# ACTION ITEM
The answer is to be an exact copy of the lines below running from the line with "def Dev.lid (d" down to the line with "Clocks (R378) -/", both ends included, and nothing more.

Collected data:
------------------------

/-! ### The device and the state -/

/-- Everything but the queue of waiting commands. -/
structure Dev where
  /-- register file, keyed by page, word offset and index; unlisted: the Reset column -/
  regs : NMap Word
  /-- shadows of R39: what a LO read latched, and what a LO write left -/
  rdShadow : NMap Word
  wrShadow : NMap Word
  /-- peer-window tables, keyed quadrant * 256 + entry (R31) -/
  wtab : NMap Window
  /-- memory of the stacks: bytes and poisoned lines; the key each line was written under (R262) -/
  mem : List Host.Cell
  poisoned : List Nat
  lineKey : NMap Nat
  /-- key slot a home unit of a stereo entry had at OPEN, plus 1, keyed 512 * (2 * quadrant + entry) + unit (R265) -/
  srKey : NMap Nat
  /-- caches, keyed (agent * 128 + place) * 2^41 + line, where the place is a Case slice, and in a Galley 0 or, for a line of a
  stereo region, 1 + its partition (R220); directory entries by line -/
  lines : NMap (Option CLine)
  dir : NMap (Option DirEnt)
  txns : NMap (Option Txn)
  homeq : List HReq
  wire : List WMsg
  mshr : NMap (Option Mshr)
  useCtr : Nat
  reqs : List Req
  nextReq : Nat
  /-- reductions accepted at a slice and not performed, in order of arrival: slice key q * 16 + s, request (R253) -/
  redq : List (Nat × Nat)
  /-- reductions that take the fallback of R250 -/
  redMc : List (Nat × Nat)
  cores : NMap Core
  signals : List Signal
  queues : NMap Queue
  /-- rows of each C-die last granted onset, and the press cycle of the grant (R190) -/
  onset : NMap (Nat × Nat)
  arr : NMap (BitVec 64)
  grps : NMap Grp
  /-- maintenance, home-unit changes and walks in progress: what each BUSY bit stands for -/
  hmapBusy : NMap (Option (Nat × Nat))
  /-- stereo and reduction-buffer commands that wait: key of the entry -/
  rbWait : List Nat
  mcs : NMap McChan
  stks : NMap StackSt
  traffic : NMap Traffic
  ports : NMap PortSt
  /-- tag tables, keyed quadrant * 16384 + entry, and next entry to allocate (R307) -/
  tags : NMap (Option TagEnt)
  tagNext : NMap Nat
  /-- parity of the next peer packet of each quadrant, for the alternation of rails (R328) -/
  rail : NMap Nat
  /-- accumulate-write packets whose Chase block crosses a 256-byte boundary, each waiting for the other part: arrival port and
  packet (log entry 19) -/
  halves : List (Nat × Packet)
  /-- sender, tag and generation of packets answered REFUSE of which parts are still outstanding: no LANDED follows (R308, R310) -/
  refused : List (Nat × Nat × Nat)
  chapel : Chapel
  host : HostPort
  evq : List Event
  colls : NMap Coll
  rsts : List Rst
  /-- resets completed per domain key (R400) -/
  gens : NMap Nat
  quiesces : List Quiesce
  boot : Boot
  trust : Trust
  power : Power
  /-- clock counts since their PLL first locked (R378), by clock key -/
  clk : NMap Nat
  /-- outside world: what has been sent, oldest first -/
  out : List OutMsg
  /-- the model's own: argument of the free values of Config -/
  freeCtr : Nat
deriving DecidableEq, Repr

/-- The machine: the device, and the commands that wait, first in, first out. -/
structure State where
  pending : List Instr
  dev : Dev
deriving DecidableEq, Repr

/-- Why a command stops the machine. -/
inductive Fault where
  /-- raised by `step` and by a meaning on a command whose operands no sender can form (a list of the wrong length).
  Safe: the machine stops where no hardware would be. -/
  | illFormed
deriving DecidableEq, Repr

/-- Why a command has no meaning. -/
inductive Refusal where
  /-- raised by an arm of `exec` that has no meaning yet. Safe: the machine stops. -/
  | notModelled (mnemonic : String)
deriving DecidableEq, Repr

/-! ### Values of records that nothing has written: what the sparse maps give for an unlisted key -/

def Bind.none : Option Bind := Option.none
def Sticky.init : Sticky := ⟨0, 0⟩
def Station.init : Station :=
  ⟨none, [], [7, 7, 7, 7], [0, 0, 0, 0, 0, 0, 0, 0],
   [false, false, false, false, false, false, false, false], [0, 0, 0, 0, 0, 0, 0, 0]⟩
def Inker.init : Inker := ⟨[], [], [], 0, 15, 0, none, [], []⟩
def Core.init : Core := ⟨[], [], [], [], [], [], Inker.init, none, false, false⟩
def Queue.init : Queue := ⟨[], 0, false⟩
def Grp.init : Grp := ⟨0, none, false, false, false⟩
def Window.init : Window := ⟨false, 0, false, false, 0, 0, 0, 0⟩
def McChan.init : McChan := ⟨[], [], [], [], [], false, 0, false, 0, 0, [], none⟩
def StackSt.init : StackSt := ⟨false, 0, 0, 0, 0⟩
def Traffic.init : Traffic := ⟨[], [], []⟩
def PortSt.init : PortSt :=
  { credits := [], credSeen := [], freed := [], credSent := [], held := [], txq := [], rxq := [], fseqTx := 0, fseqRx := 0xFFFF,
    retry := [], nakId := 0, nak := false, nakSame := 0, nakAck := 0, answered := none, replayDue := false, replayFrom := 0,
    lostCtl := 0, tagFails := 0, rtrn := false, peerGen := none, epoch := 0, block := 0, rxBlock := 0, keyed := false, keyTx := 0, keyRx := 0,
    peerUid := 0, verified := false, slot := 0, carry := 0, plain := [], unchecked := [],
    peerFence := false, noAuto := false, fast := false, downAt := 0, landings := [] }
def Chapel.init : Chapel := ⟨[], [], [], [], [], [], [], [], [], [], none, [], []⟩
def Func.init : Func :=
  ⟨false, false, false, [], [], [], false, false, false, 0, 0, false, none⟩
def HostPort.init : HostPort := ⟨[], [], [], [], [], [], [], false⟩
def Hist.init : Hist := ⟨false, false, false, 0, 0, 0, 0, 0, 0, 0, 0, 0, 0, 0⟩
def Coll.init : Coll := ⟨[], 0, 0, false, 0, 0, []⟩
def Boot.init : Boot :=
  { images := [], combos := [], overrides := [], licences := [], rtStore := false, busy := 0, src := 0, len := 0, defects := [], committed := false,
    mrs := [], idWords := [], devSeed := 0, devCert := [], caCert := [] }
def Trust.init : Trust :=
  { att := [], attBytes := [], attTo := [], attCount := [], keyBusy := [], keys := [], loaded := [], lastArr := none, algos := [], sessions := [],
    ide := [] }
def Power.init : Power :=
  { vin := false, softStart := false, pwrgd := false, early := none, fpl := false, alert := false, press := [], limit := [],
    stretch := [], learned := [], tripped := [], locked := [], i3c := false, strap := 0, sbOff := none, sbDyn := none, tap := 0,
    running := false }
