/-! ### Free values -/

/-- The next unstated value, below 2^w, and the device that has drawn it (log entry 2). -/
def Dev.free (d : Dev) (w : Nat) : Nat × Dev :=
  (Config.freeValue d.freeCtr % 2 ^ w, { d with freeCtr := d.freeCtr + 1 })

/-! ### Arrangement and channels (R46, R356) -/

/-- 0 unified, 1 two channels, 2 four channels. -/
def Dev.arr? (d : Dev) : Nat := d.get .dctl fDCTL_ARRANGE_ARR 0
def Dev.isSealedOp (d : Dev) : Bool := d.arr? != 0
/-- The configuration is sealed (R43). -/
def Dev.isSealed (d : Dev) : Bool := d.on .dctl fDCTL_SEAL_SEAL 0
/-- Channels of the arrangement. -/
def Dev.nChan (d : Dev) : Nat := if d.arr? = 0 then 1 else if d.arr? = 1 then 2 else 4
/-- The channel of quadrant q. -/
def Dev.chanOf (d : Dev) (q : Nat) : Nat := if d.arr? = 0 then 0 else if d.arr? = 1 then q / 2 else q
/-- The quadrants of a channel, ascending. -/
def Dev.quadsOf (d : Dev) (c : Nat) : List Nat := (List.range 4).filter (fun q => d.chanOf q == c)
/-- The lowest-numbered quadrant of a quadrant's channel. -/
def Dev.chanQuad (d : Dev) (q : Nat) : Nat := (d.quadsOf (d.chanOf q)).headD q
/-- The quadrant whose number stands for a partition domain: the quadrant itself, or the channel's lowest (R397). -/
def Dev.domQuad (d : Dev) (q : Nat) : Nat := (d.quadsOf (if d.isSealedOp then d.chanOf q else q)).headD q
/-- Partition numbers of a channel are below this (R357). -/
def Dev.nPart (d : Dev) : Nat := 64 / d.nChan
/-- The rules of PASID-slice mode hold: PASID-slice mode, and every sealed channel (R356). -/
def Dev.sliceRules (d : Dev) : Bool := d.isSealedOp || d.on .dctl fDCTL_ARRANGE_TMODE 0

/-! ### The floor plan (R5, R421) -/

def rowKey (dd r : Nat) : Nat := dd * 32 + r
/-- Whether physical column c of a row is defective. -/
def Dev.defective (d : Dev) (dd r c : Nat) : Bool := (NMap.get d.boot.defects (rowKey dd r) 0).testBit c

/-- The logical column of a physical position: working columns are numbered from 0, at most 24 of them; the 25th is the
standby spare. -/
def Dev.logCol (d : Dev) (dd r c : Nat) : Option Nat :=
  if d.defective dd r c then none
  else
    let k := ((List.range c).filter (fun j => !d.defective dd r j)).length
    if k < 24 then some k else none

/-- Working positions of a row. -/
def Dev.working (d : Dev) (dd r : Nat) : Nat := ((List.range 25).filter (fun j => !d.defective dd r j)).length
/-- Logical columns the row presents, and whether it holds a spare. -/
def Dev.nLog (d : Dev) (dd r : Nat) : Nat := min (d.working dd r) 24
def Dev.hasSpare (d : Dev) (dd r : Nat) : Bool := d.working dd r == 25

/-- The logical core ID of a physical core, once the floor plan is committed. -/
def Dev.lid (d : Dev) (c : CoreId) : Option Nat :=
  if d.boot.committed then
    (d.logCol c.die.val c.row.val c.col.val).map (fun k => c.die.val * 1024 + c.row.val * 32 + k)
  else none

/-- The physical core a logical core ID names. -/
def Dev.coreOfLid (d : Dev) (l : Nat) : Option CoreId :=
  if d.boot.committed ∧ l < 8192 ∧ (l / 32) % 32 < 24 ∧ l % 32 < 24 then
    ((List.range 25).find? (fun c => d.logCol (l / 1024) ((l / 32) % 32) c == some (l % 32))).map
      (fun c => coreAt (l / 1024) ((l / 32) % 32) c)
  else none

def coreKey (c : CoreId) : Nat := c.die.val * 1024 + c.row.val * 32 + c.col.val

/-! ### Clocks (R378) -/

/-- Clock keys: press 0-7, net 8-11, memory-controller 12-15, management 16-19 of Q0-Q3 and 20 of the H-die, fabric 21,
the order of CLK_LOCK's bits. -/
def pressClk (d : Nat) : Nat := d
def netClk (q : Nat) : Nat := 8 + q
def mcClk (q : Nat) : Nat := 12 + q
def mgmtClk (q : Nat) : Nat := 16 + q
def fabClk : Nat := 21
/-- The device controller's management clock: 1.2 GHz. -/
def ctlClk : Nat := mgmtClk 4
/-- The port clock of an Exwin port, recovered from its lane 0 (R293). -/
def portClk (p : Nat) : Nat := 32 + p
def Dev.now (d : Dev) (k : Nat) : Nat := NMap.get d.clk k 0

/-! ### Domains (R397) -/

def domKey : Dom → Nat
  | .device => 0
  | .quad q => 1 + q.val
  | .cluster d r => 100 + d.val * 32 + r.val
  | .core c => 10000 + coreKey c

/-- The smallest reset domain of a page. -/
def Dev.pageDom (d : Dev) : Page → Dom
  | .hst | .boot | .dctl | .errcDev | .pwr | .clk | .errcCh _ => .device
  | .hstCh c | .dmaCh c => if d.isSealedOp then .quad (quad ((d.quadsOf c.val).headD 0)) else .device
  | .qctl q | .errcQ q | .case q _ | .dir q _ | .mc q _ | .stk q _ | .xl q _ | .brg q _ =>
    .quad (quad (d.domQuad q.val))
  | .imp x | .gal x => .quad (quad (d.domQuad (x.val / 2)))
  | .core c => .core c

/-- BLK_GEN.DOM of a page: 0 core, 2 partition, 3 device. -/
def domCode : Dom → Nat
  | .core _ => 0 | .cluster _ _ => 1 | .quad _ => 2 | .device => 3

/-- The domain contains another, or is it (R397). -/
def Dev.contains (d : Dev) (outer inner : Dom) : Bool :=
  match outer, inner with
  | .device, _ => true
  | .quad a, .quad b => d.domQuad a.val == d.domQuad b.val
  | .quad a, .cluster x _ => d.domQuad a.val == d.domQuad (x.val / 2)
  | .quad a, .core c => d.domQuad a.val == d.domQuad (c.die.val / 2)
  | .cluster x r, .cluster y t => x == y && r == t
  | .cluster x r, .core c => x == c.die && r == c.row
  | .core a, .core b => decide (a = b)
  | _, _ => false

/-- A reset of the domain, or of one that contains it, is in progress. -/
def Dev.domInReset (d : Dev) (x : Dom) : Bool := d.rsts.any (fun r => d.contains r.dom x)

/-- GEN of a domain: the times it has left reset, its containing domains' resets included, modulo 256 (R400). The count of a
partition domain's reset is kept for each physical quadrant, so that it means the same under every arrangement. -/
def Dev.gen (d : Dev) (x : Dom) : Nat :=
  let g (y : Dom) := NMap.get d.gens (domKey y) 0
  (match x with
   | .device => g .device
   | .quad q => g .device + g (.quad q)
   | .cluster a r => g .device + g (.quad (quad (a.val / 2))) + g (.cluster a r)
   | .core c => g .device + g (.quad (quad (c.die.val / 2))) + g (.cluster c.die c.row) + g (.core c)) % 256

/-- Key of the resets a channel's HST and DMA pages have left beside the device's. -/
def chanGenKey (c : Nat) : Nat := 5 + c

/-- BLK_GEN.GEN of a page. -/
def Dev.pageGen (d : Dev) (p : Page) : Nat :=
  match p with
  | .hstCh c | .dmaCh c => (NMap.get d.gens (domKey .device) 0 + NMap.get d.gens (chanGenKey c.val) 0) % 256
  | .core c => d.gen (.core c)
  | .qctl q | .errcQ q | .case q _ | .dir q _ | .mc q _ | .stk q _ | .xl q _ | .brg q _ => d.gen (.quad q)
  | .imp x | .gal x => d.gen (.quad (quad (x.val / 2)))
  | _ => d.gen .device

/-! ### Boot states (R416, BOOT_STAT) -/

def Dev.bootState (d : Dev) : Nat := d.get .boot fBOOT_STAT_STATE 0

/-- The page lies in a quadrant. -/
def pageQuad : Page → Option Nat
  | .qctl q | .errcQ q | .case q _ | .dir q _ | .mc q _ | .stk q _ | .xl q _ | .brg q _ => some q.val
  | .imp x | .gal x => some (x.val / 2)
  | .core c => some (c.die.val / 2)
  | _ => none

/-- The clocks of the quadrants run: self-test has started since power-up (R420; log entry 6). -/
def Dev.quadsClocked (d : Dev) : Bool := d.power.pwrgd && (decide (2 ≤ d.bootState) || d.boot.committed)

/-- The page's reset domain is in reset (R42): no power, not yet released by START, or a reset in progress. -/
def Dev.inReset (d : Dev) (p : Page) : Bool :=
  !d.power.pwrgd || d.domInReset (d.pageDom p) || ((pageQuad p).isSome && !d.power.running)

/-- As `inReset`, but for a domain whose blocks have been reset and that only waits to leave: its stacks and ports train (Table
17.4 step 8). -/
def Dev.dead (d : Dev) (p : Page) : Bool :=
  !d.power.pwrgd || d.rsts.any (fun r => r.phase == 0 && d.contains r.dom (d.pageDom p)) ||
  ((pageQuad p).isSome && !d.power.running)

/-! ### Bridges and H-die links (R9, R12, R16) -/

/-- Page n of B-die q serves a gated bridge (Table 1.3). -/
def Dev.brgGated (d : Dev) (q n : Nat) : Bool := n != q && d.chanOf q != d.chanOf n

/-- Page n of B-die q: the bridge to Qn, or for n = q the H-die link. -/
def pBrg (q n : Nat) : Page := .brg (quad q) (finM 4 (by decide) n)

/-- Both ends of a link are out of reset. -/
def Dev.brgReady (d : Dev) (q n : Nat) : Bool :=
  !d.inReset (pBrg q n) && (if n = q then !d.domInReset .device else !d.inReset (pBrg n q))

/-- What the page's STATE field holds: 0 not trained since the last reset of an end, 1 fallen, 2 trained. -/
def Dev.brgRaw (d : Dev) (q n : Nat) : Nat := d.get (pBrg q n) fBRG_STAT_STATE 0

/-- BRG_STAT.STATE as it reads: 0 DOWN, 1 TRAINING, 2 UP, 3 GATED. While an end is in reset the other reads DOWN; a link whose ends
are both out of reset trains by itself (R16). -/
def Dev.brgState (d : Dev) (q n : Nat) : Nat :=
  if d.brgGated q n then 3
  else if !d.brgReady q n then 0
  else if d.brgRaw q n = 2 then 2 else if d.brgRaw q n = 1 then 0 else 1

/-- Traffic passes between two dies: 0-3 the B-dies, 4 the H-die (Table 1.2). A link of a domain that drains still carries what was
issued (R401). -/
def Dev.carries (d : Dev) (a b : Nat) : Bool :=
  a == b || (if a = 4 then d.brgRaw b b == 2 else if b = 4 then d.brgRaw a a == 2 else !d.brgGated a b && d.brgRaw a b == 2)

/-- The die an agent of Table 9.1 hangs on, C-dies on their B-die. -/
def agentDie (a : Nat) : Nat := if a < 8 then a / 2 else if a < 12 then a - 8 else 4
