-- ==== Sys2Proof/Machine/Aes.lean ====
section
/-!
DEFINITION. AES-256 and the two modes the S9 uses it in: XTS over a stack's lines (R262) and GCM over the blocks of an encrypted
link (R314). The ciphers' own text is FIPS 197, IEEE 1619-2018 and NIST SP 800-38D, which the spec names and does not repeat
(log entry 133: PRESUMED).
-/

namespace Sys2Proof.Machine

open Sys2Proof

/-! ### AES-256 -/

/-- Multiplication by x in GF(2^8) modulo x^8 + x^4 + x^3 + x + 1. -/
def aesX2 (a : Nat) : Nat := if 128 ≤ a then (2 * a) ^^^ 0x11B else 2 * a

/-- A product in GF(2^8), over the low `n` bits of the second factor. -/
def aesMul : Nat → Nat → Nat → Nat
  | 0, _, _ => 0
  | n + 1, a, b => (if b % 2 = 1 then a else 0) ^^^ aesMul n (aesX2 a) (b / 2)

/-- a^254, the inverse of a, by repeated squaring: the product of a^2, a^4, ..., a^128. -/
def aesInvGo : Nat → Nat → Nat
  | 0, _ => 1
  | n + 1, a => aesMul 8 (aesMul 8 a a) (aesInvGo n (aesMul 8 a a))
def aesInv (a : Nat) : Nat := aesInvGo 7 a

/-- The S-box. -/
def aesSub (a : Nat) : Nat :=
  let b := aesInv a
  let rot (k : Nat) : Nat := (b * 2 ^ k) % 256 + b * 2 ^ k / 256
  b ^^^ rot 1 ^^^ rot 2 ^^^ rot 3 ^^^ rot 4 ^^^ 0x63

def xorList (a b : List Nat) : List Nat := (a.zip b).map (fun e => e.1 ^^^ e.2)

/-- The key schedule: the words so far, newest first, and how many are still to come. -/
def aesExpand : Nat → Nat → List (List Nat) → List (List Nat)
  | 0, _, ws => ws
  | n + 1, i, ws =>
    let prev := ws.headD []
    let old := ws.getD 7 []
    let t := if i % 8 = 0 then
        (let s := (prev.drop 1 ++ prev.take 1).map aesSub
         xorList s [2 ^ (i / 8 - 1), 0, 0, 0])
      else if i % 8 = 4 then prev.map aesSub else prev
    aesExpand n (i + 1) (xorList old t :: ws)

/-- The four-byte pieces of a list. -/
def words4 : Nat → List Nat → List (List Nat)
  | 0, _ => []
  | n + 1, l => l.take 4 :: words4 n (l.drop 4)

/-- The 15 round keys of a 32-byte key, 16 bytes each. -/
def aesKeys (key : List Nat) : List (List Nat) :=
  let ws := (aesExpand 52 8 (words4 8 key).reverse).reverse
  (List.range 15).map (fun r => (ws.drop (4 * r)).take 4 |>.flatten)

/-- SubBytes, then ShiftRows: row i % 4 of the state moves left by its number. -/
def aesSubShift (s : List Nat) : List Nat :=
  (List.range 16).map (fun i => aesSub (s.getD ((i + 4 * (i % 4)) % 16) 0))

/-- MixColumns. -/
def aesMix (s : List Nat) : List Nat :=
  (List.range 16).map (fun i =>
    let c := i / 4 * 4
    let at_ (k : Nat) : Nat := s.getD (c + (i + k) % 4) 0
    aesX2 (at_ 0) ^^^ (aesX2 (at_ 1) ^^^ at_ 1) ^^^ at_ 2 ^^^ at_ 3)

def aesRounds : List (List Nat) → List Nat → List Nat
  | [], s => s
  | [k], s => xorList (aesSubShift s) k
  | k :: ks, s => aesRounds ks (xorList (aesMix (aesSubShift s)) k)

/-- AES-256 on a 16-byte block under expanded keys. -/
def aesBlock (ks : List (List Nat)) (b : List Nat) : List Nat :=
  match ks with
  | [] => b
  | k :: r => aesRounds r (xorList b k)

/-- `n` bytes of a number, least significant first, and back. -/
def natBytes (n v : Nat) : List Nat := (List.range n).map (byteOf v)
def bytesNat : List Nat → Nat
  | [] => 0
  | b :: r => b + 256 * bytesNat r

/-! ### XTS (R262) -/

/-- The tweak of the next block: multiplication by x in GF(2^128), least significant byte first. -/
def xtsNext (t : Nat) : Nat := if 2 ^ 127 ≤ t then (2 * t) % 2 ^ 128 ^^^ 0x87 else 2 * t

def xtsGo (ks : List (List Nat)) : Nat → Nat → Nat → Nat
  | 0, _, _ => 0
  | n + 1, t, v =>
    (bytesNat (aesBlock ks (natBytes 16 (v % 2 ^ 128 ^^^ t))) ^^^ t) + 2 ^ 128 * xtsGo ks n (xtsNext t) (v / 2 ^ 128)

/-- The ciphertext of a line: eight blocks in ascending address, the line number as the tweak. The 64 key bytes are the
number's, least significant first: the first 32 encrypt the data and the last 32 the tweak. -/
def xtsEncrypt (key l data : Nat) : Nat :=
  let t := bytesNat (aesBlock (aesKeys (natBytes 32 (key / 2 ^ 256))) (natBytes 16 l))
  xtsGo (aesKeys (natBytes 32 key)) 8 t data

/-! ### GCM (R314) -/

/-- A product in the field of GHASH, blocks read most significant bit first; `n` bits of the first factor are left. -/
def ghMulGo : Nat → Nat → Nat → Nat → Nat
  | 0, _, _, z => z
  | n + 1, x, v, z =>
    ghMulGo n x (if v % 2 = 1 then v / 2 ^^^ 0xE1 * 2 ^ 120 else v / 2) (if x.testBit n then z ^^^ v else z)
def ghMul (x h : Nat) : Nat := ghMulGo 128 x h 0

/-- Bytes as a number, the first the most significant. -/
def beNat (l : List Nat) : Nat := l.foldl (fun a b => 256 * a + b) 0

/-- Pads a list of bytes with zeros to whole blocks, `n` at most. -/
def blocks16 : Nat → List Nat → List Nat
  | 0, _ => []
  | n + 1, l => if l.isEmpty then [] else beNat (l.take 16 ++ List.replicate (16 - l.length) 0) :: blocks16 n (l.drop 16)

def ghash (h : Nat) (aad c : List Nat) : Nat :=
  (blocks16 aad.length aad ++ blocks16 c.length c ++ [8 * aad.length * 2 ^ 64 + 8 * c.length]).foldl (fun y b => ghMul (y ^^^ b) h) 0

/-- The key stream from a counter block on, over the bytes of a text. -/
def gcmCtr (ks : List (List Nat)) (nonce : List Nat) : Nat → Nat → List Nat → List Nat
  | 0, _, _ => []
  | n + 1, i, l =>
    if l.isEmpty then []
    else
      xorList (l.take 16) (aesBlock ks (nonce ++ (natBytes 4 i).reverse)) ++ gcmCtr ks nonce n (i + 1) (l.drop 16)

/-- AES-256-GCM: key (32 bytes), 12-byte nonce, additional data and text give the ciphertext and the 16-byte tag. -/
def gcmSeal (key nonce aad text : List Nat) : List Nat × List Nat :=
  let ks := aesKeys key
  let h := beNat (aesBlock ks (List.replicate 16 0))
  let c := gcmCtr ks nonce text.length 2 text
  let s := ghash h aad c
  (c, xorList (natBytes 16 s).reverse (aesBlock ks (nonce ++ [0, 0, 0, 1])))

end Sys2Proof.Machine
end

------------------------

# RESULT OF THIS TASK
def Dev.lid (d : Dev) (c : CoreId) : Option Nat :=
  if d.boot.committed then
    (d.logCol c.die.val c.row.val c.col.val).map (fun k => c.die.val * 1024 + c.row.val * 32 + k)
  else none

/-- The physical core a logical core ID names. -/
def Dev.coreOfLid (d : Dev) (l : Nat) : Option CoreId :=
  if d.boot.committed ∧ l < 8192 ∧ (l / 32) % 32 < 24 ∧ l % 32 < 24 then
    ((List.range 25).find? (fun c => d.logCol (l / 1024) ((l / 32) % 32) c == some (l % 32))).map
      (fun c => coreAt (l / 1024) ((l / 32) % 32) c)
  else none

def coreKey (c : CoreId) : Nat := c.die.val * 1024 + c.row.val * 32 + c.col.val

/-! ### Clocks (R378) -/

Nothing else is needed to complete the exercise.